In such a situation, the attending physicians will refer to this POA form and determine the treatment procedures as per the principal’s wishes. For instance, a principal may object to life-sustaining procedures when they are in a vegetative state.

Indicate Communication of Principal’s Wishes to the Agent

Here, there are two boxes to tick as a safety measure that patients can undertake. If you already had a discussion with your attending physician on the treatment scope and filled a specific form, you must indicate on this POA form. If you did not fill out any Physician Orders for Scope of Treatment (POST) form, ensure that you tick the appropriate box.

Choose a Health Care Agent and Health Care Agent’s Particulars

This section allows you to select your preferred health care agent. You must indicate his/her full name, physical address, and an active telephone number. The agent must be available at all times in case an emergency arises.

List the Agent’s Powers

The principal must clearly state the directives, limitations, and powers they assign to the health care agent. It prevents conflict of interest among interested parties and ensures the agent exercises the correct powers without fail.

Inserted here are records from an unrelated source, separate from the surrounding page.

/-- TagEnables; MailboxInstructions with the region in force and without. -/
theorem wit_tags_mailbox : aloneB stG = true ∧ (Instr.tset 29 1).wf = true ∧ stG.fed [1] ∧ (Instr.mbxRd 29 1).wf = true ∧ stG.fed [1, 2]
    ∧ (stG.modCore 0 (fun c => { c with mben := true })).cor.mben = true ∧ aloneB (stG.modCore 0 (fun c => { c with mben := true })) = true
    ∧ stG.cor.mben = false := by
  and_intros <;> decide +kernel

/-- RowInsertion: the last row of a core with the greatest depth and one with depth 1, in which a second score arrives, the last
that its row expects: the better of the two stays, by lower expert where they are equal, and one is dropped. -/
theorem wit_row : (∀ dep ∈ [1, 16], (({ mk false [] with cores := [(0, { coreOf false [] with mben := true, mbbase := 7, mbdepth := dep })] } : State).coreAt 0).mbdepth ≤ 16)
    ∧ (let s : State := { mk false [] with cores := [(0, { coreOf false [(16384 * 7 + 256 * 63, 16, (mkEntry 0x3F800000 5 0 8 0).toNat)] with mben := true, mbbase := 7, mbdepth := 1, rows := [(63, fld 48 1 ||| fld 32 2 ||| fld 8 1)] })] }
      let t := s.rowInsert 0 63 [mkEntry 0x3F800000 4 0 9 0]
      ((t.coreAt 0).rowEntries 63).map entExpert = [4] ∧ bits ((t.coreAt 0).rows.get 0 63) 31 24 = 1 ∧ ((t.coreAt 0).rows.get 0 63).getLsbD 0 = true) := by
  and_intros <;> decide +kernel

/-- A task descriptor in the last 32 bytes of local memory: entry 0x2000, argument 5. -/
def stTask : State := mk false ([(131040, 8, 0x2000), (131048, 8, 5), (131056, 8, 0xFFFFF80000000000)] ++ regs3 131040 1 0x20000000)

/-- TaskCreateResult. -/
theorem wit_tcreate : aloneB stTask = true ∧ (Instr.tcreate 29 1).wf = true ∧ stTask.fed [1] ∧ stTask.th.buf = []
    ∧ localOkAt ((stTask.val 1).toNat : Int) 32 32 ∧ stTask.claimedL 0 (stTask.val 1).toNat 32 = false ∧ stTask.rqRoom 0 = true := by
  and_intros <;> decide +kernel

/-- DependenceDecrement: a record of the own package, one of a known peer, one misaligned, one of an unknown package. -/
theorem wit_tdec : aloneB (mk false (regs3 64 1 0x20000040)) = true ∧ (Instr.tdec 7 1 2).wf = true ∧ (mk false (regs3 64 1 0x20000040)).fed [1, 2]
    ∧ bits ((mk false (regs3 64 1 0x20000040)).val 1) 5 0 = 0 ∧ (mk false []).reachable (bits (64 : Word) 35 29) = true ∧ (mk false []).scFull 7 = false
    ∧ (mk false []).reachable (bits (0x20000040 : Word) 35 29) = true
    ∧ bits ((mk false (regs3 65 1 0)).val 1) 5 0 ≠ 0 ∧ bits ((mk false (regs3 0x40000040 1 0)).val 1) 5 0 = 0
    ∧ (mk false []).reachable (bits ((mk false (regs3 0x40000040 1 0)).val 1) 35 29) = false := by
  and_intros <;> decide +kernel

/-- A launch of one thread on core 0, and the thread of the tests as its thread. -/
def theLaunch : Launch := { die := 0, entry := 1, pc := 0x3000, wx := 1, wy := 1, thr := 1, counter := 1 }

/-- The thread of the tests belongs to launch 7. -/
def inLaunch (s : State) : State := { s.modTh 0 0 (fun t => { t with launch := some 7 }) with launches := [(7, theLaunch)] }

/-- A handler of the own workspace over a task whose home workspace is 2, and the same with an open counter there. -/
def stHandler (sc : Nat) : State :=
  (inLaunch (mk true [(1024 + 824, 8, 2 * 1024), (2048 + 846, 2, sc)])).modTh 0 0 (fun t => { t with wp := 1, homeWp := 2, home := 0 })

/-- The thread of the tests as a guest of core 0 in workspace 4, from workspace 2 of core 1. -/
def stVisitor : State :=
  (inLaunch (mk false [])).modSlot 0 0 (fun x => { x with st := .guest, th := { x.th with wp := 4, home := 1, homeWp := 2 } })

/-- A thread of an ordered launch that has spawned its next iteration, at 0x2000, whose number goes to w3. -/
def stRespawn : State := { (inLaunch (mk false [])).modTh 0 0 (fun t => { t with sw := fld 62 1, respawn := some (3, 0x2000) }) with
  ords := [(7, { tasks := [{ ordinal := 0, uid := 1, core := 0, st := .running }] })] }

/-- TaskExit: the counters are zero, in a launch, and the holder of a chain's baton; one counter is open; a handler over a task;
a guest; a spawned iteration of an ordered launch. YieldResult: a run queue with room, and a full one. -/
theorem wit_exit : aloneB (inLaunch stG) = true ∧ (inLaunch stG).th.sys = false ∧ (inLaunch stG).th.respawn = none ∧ (inLaunch stG).th.home = 0
    ∧ (let s : State := { stG.modTh 0 0 (fun t => { t with chain := some 5 }) with chains := [(5, { iters := [1, 2] })] }
      aloneB s = true ∧ s.th.chain = some 5 ∧ s.th.respawn = none)
    ∧ aloneB (stHandler 0) = true ∧ (stHandler 0).th.sys = true ∧ (stHandler 0).th.home = 0
    ∧ ((stHandler 0).coreAt 0).anySc (bits (((stHandler 0).coreAt 0).word (wsBase 1 + 824)) 16 10) = false
    ∧ aloneB (stHandler 1) = true ∧ ((stHandler 1).coreAt 0).anySc (bits (((stHandler 1).coreAt 0).word (wsBase 1 + 824)) 16 10) = true
    ∧ stVisitor.th.respawn = none ∧ (stVisitor.coreAt 1).anySc 2 = false ∧ stVisitor.th.deferred = none
    ∧ stRespawn.th.respawn = some (3, 0x2000)
    ∧ ((inLaunch stG).coreAt 0).anySc 0 = false ∧ (inLaunch stG).th.deferred = none ∧ (inLaunch stG).th.homeWp < 128
    ∧ ((mk false [(846, 2, 1)]).coreAt 0).anySc 0 = true ∧ aloneB (mk false [(846, 2, 1)]) = true
    ∧ stG.cor.rqFree = true ∧ (stG.modCore 0 (fun c => { c with rq := List.replicate 64 { th := {} } })).cor.rqFree = false
    ∧ aloneB (stG.modCore 0 (fun c => { c with rq := List.replicate 64 { th := {} } })) = true := by
  and_intros <;> decide +kernel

Name Alternative Health Care Agents

You need to pick alternative agents as backup. Since life is unpredictable, the original agent may be unavailable due to incapacitation or other critical reasons. Hence, you need alternate agents who are willing to act immediately when necessary. Idaho state accepts up to three alternative healthcare agents on the medical POA form.

Indicate their full name, physical address, and telephone number.

Revocation of Previous POAs

This section allows you to revoke the previous power of attorney agreements by signing and indicating the current revocation date.

Signature

Finally, the POA creator must sign the document for validation and indicating the city and state of residence.